Near-term — commutator (completed)

  1. Commutator [D, P].EncodingMap::from_tree() walks DFS, encodes each node's content into the projection basis via encode_into_basis, normalizes rows to unit length. EncodingMap::lift() computes E·P·Eᵀ (n×n). Commutator::compute() builds [D, P_lifted] = D·E·P·Eᵀ - E·P·Eᵀ·D. Frobenius norm measures projection variation across tree geometry. Skew-symmetric (both D and P_lifted are symmetric). 10 tests including zero commutator for uniform content, observer dependence, topology dependence, and skew-symmetry.

Near-term — evolved math (completed)

  1. Detection strength.Strength newtype in [0,1]. compute_strength() returns the minimum magnitude ratio across all projection pairs — the weakest link in the observation chain. Single projection: 1.0 if fires, 0.0 if not. N projections: min(mag_i / max_mag). Disagree/Zero always 0.0. 10 tests.

  2. Iterative detection.Session::iterate() — the power method applied to the coincidence gate. Eigenvalue at time t becomes anchor at time t+1. Convergence tracks measurement magnitudes (geometry), not eigenvalue bytes (which include the anchor and always change). With static projections, convergence is immediate (magnitudes are projection-determined). 14 tests.

  3. Trajectory.Trajectory type wrapping Vec<Detection> with convergence metadata. converged(), eigenvalue(), drift() (max magnitude change), stable_from() (index where magnitudes stabilize), final_strength(). Two constructors: new() for eigenvalue-equality convergence (backward compat), with_convergence() for measurement-level convergence (iterate). 14 tests.

  4. Connes distance.ConnesDistance newtype. connes_distance() computes d(psi, phi) = sup |<psi|P|psi> - <phi|P|phi>| / ||[D,P]|| over all projections P. The commutator norm ||[D,P]|| constrains the algebra — projections that vary more across the geometry contribute less per unit norm. Properties: identity (d(psi,psi)=0), symmetry, positivity for distinct states, monotonicity in projection count. connes_distance_bytes() convenience wrapper. 8 tests.
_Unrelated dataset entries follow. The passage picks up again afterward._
/-- The tap rows of the filter: ROW_OFF + i over the sub-windows (04 R154, R159). -/
def WinDesc.tapRows (w : WinDesc) : List Nat :=
  (w.subs.flatMap fun e => (List.range e.2.2.1).map fun i => e.1 + i).eraseDups
def WinDesc.tapCols (w : WinDesc) : List Nat :=
  (w.subs.flatMap fun e => (List.range e.2.2.2).map fun j => e.2.1 + j).eraseDups

/-- The input row or column that a padded position reads: itself, its reflection (04 R148), or none (a
zero). -/
def reflectPos (reflect : Bool) (n : Nat) (r : Int) : Option Nat :=
  if 0 ≤ r ∧ r < n then some r.toNat
  else if reflect then
    let m := if r < 0 then -r else 2 * ((n : Int) - 1) - r
    if 0 ≤ m ∧ m < n then some m.toNat else none
  else none

/-- Input row of output row `o` and tap row `i` (04 R154, R159). -/
def WinDesc.rowAt (w : WinDesc) (o i : Nat) : Int := (o : Int) * w.sh - w.padTop + (i : Int) * w.dh
def WinDesc.colAt (w : WinDesc) (o j : Nat) : Int := (o : Int) * w.sw - w.padLeft + (j : Int) * w.dw

/-- An input row `r` of a tensor of height `h` is needed by some output row in `[lo, hi)` (04 R154). A
padded position that reflects reads the row that it copies. -/
def WinDesc.rowNeeded (w : WinDesc) (reflect : Bool) (h lo hi r : Nat) : Bool :=
  (List.range (hi - lo)).any fun o =>
    w.tapRows.any fun i => reflectPos reflect h (w.rowAt (lo + o) i) = some r

def WinDesc.colNeeded (w : WinDesc) (reflect : Bool) (x lo hi r : Nat) : Bool :=
  (List.range (hi - lo)).any fun o =>
    w.tapCols.any fun j => reflectPos reflect x (w.colAt (lo + o) j) = some r

/-- The padding in force on an axis of a tensor: 0 none, 1 zero, 2 reflect (04 R148, R149): reflect needs one
more input position than the larger padding. -/
def padInForce (mode padA padB n : Nat) : Nat :=
  if mode = 2 && n < max padA padB + 1 then 1 else mode

/-- The output rows `[lo, hi)` of stripe `m` among stripes that begin at `firsts` (04 R160). -/
def stripeRows (firsts : List Nat) (oh m : Nat) : Nat × Nat :=
  match firsts with
  | [] => (0, oh)
  | _ => (min oh (firsts.getD m 0), min oh (firsts.getD (m + 1) oh))

/-- The stripe that owns input row `r`: the first that needs it (04 R160). -/
def WinDesc.rowOwner (w : WinDesc) (reflect : Bool) (firsts : List Nat) (h oh r : Nat) : Option Nat :=
  (List.range firsts.length).find? fun m =>
    w.rowNeeded reflect h (stripeRows firsts oh m).1 (stripeRows firsts oh m).2 r

/-- The stripe to whose core input row `r` goes: its owner's, and a row that no stripe needs to the first stripe that
needs a later row, or to the last (log entry 43). -/
def WinDesc.rowHome (w : WinDesc) (reflect : Bool) (firsts : List Nat) (h oh r : Nat) : Nat :=
  match w.rowOwner reflect firsts h oh r with
  | some m => m
  | none => ((List.range firsts.length).find? fun m => (List.range (h - r)).any fun i =>
      w.rowNeeded reflect h (stripeRows firsts oh m).1 (stripeRows firsts oh m).2 (r + i)).getD (firsts.length - 1)

/-- The stripe firsts and the window of a consumer that is a striped window stage. -/
def stripedWindow (s : State) (c : Nat) (r : StreamRec) : Option (WinDesc × List Nat) :=
  match r.consumers with
  | [] => none
  | e :: _ =>
    match endpointCore (s.ctx c) e with
    | none => none
    | some core =>
      let st := (s.core core).stage
      match st.info with
      | some i => if i.opclass = 1 && st.stripeFirst.length > 0
          then some (WinDesc.parse i.param, st.stripeFirst) else none
      | none => none

/-! ### Fan-out (05 R184) -/

/-- A tensor handed to one consumer's waiting words. -/
def streamAppend (s : State) (c i k : Nat) (ws : List SWord) : State :=
  s.modStream c i fun t => { t with wait := tmod t.wait k [] (· ++ ws) }

/-- A header word with its sideband: LAST when no data follow (05 R189). -/
def hdrSWord (h : THdr) (poison : Bool) : SWord := ⟨h.word, true, h.length = 0, poison⟩

/-- The MEMBER of the stage at consumer `k` of a stream. -/
def consumerMember (s : State) (c : Nat) (r : StreamRec) (k : Nat) : Option Nat :=
  (r.consumers[k]?).bind fun e => (endpointCore (s.ctx c) e).bind fun core =>
    (s.core core).stage.info.map (·.member)

/-- The consumer that a stripe fan-out gives each element of a tensor to: by R160 the core of the member whose stripe
the row belongs to, else chunk `j` to consumer `j mod n` (05 R184). Nothing where the stream is no stripe. -/
def stripeMap (s : State) (c : Nat) (r : StreamRec) (h : THdr) : Option (Nat → Nat) :=
  let n := r.consumers.length
  if r.fanout ≠ 3 then none
  else match stripedWindow s c r with
    | some (w, firsts) =>
      let oh := (w.outH h.h).toNat
      let reflect := padInForce w.padMode w.padTop w.padBottom h.h = 2
      let homes := (List.range h.h).map fun x =>
        ((List.range n).find? fun k => consumerMember s c r k = some (w.rowHome reflect firsts h.h oh x)).getD n
      some fun e => homes.getD (e / max (h.w * h.c) 1) n
    | none => some fun e => e / max h.c 1 / max r.chunk 1 % n

/-- The header of a stripe's share of `len` elements: a window stage's keeps the height and width of the picture, any
other's has H = 1 and W = its rows (05 R184). -/
def shareHeader (window : Bool) (h : THdr) (len : Nat) : THdr :=
  if window then { h with length := len } else { h with length := len, h := 1, w := len / max h.c 1 }

/-- A whole tensor leaves a producing endpoint: its words wait for the consumers that its fan-out names, and
move as far as there is room. A stripe needs a shaped header; the answer says whether it had one. -/
def streamPush (s : State) (c i : Nat) (h : THdr) (f : Fmt) (es : List Elem) (hpoison : Bool) : State × Bool :=
  match streamRec (s.ctx c) i with
  | none => (s, true)
  | some r =>
    let n := r.consumers.length
    let whole := hdrSWord h hpoison :: packTensor f es
    match stripeMap s c r h with
    | some share =>
      if !h.shaped then (s, false)
      else
        let window := (stripedWindow s c r).isSome
        let s1 := (List.range n).foldl (fun s k =>
          let mine := (es.zipIdx.filter fun p => share p.2 = k).map (·.1)
          streamAppend s c i k (hdrSWord (shareHeader window h mine.length) hpoison :: packTensor f mine)) s
        (pump s1 c i, true)
    | none =>
      if r.fanout = 2 then
        let k := (s.stream c i).turn
        (pump ((streamAppend s c i k whole).modStream c i fun t => { t with turn := (k + 1) % n }) c i, true)
      else (pump (streamAppend s c i 0 whole) c i, true)

/-! ### Conversion at an input endpoint (02 R75, R80, R586) -/

/-- What a port makes of an element: a LOG code or BBF12 element for the arrays, a binary32 value with the
tensor's scale or without it, or the element as it is. -/
inductive InForm where
  | log8 | log16 | bbf12 | value | unscaled | raw
  deriving DecidableEq, Repr

/-- The binary32 value of an element at a scale (02 R80, R81, R84). An infinity is clamped and counted here, as by any
conversion into binary32 that R81 names; 05 R179 names output conversions and stored update values alone (DEDUCED,
log entry 46). -/
def elemValue (f : Fmt) (c : Nat) (scale : F32) : Cvt :=
  let times (x : F32) : Cvt :=
    if F32.isNaN x then ⟨0x7FC00000, none⟩
    else if F32.isInf x then ⟨(F32.maxFinite (F32.sign x)).toNat, some .saturation⟩
    else
      let v := (F32.val x).mul (F32.val scale)
      if v.m = 0 then ⟨signBit (F32.sign x) 32, none⟩
      else toFp shapeB32 .nearestEven (v.m < 0) v.m.natAbs 1 v.e
  match f with
  | .log8 => logToF32 shapeLog8 c scale
  | .log16 => logToF32 shapeLog16 c scale
  | .log32 => logToF32 shapeLog16 (c / 65536) scale
  | .binary32 => times (BitVec.ofNat 32 c)
  | .bf16 => times (fpToF32 shapeBF16 c)
  | .e4m3 => times (fpToF32 shapeE4M3 c)
  | .e5m2 => times (fpToF32 shapeE5M2 c)
  | .bbf12 =>
    let v := (bbfVal c).mul (F32.val scale)
    toFp shapeB32 .nearestEven (v.m < 0) v.m.natAbs 1 v.e
  | .u32 | .record => ⟨c, none⟩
Near-term — crystallize (completed)

  1. Crystallize.Crystal::from_tree() composes Laplacian eigenvalues (observer-independent, sorted ascending) with commutator Frobenius norms ||[D, P_i]|| (observer-dependent, one per projection) into a fixed-length spectral fingerprint. vector() returns the concatenated [spectrum ++ norms]. distance() (L2 on full vector), spectral_distance() (L2 on spectrum only), isospectral() (spectrum equality within tolerance). Content-addressed: same tree + same projections = same crystal. Known spectra verified: Star K_{1,3} -> [0, 1, 1, 4], Path P_3 -> [0, 1, 3]. 14 tests.

Medium-term (projection testing)

  1. Tests as projections. Each test is a projection in the session. The commit hash requires all projections to agree. Enforcement from inside, not outside. See: insights/fragmentation/projection-testing.md.

  2. Coverage as geometry. The projection matrix IS the coverage map. Grammar-based, not line-based. Uncovered subspace = dimensions no test observes. Redundant coverage = increased collision resistance.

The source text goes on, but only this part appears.